> _Saved entries_

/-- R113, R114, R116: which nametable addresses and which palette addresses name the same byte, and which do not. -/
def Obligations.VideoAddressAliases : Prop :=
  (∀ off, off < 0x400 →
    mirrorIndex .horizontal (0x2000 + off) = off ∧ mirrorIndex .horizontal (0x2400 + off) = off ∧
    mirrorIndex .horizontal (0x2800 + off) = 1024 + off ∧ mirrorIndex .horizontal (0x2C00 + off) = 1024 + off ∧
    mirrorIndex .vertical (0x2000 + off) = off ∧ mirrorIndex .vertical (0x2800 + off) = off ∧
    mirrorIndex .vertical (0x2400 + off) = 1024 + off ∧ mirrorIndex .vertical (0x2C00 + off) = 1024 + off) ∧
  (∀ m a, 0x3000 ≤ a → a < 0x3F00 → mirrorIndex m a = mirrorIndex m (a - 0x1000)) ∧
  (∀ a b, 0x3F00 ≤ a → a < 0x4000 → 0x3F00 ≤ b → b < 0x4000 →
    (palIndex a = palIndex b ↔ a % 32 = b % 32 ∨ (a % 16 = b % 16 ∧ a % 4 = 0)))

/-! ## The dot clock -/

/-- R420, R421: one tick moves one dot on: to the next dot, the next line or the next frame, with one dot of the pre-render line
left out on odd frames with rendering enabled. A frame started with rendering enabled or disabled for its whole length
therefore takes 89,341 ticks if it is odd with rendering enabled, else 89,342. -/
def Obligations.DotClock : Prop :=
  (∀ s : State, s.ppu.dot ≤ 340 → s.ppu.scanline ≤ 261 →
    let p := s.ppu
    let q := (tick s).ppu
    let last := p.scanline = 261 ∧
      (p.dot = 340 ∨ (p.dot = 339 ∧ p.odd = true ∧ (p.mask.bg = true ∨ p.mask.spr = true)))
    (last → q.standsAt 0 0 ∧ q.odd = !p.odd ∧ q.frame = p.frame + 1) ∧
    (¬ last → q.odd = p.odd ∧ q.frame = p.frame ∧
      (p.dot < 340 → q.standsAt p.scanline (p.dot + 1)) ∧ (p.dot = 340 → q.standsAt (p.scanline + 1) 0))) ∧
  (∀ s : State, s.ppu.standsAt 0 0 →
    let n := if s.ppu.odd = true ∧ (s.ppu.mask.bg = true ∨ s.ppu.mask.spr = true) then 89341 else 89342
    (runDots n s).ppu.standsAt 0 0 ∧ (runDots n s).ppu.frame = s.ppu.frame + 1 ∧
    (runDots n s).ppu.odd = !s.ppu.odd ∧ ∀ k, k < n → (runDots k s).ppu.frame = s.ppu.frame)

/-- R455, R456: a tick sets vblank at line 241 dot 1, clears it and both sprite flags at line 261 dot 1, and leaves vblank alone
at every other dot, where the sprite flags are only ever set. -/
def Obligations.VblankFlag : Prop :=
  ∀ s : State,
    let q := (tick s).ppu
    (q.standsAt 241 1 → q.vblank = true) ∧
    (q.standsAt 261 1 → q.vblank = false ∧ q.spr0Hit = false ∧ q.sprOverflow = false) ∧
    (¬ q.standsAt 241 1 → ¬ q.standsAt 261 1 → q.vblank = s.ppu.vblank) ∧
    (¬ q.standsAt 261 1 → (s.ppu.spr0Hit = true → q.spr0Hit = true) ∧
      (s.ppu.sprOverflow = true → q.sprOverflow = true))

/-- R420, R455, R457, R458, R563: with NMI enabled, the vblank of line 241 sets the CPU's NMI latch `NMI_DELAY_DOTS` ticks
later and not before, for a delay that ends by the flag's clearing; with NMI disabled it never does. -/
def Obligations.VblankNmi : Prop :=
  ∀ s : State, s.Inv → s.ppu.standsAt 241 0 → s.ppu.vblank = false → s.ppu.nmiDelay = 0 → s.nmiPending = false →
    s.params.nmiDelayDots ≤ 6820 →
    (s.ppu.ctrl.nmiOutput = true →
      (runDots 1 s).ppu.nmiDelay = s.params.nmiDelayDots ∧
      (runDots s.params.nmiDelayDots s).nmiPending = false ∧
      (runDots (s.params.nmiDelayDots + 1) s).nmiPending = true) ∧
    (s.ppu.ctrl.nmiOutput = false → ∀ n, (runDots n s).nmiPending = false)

--

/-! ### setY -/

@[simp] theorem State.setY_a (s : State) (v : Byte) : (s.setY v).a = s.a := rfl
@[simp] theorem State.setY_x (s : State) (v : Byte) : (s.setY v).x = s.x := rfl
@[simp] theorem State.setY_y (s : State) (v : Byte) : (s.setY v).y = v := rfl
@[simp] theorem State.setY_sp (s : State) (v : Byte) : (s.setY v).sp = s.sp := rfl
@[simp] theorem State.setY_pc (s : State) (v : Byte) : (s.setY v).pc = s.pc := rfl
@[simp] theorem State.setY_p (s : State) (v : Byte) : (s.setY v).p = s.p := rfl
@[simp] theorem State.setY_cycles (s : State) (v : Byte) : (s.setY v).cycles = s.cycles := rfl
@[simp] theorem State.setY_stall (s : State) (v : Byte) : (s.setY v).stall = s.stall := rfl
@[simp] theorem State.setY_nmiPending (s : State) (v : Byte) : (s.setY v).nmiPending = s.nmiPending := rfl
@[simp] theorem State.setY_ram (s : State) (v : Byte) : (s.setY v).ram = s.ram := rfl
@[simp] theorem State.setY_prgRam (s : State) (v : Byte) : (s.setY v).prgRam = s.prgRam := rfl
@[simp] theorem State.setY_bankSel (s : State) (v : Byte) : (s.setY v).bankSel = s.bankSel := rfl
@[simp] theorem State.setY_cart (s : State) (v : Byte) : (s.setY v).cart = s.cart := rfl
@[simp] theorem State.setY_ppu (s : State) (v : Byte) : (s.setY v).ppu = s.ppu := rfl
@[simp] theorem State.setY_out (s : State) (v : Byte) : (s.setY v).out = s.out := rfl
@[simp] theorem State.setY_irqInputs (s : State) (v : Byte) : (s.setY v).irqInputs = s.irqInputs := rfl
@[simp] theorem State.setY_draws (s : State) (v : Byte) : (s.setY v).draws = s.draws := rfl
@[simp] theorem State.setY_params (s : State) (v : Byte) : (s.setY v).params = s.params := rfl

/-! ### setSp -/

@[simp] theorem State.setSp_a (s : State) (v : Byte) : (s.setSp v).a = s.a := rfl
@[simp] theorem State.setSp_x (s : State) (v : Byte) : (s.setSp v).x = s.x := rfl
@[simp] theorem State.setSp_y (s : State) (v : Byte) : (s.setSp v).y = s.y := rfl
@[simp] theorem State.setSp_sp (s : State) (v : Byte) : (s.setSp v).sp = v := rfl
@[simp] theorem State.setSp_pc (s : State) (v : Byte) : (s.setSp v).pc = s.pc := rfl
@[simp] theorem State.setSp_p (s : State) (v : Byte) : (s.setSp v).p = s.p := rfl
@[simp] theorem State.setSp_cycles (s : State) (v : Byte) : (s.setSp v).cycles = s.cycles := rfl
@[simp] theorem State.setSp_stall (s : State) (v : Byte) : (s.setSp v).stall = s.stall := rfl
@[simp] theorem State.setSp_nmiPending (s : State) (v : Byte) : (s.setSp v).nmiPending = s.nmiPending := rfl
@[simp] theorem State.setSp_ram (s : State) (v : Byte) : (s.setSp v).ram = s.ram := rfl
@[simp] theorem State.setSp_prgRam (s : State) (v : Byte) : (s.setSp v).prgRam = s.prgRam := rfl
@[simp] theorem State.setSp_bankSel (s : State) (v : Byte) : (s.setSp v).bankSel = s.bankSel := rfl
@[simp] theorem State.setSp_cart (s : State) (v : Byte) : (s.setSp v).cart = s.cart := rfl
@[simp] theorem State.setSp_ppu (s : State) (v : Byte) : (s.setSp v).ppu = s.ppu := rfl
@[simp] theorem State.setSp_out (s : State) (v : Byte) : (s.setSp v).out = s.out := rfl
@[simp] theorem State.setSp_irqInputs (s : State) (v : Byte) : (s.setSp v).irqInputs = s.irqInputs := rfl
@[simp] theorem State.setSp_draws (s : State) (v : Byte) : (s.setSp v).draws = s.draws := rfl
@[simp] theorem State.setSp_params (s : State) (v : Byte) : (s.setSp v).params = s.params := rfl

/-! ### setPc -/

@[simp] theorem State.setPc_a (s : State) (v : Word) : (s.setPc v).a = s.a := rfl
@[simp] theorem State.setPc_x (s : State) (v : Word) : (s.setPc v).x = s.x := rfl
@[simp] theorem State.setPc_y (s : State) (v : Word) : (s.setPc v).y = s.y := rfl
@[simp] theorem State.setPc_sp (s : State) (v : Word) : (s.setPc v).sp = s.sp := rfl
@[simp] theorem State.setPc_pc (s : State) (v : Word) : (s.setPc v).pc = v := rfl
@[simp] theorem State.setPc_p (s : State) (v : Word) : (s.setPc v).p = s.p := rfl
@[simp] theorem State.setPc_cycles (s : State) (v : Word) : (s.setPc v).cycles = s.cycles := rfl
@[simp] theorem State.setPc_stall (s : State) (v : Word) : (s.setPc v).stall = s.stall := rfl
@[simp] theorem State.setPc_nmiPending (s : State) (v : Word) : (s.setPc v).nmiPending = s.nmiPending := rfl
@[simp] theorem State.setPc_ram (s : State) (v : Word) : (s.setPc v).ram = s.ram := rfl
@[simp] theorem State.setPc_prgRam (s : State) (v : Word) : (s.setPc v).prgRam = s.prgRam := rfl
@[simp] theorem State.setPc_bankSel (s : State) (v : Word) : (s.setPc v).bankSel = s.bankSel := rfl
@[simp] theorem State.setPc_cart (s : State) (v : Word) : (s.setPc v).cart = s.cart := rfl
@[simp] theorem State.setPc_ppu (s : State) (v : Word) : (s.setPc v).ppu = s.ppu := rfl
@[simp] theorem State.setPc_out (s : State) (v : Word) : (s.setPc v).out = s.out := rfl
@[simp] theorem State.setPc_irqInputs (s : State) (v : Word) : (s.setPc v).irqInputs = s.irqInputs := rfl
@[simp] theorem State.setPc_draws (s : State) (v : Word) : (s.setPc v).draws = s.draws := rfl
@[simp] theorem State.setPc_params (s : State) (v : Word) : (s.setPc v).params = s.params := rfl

> _Task prompt_
Take the lines above from the one containing "(s.ppu.ctrl.nmiOutput = true →" to the one containing "(s.ppu.ctrl.nmiOutput = false" and retype them exactly, both ends included, with nothing added.

> _Completed exercise_
    (s.ppu.ctrl.nmiOutput = true →
      (runDots 1 s).ppu.nmiDelay = s.params.nmiDelayDots ∧
      (runDots s.params.nmiDelayDots s).nmiPending = false ∧
      (runDots (s.params.nmiDelayDots + 1) s).nmiPending = true) ∧
    (s.ppu.ctrl.nmiOutput = false → ∀ n, (runDots n s).nmiPending = false)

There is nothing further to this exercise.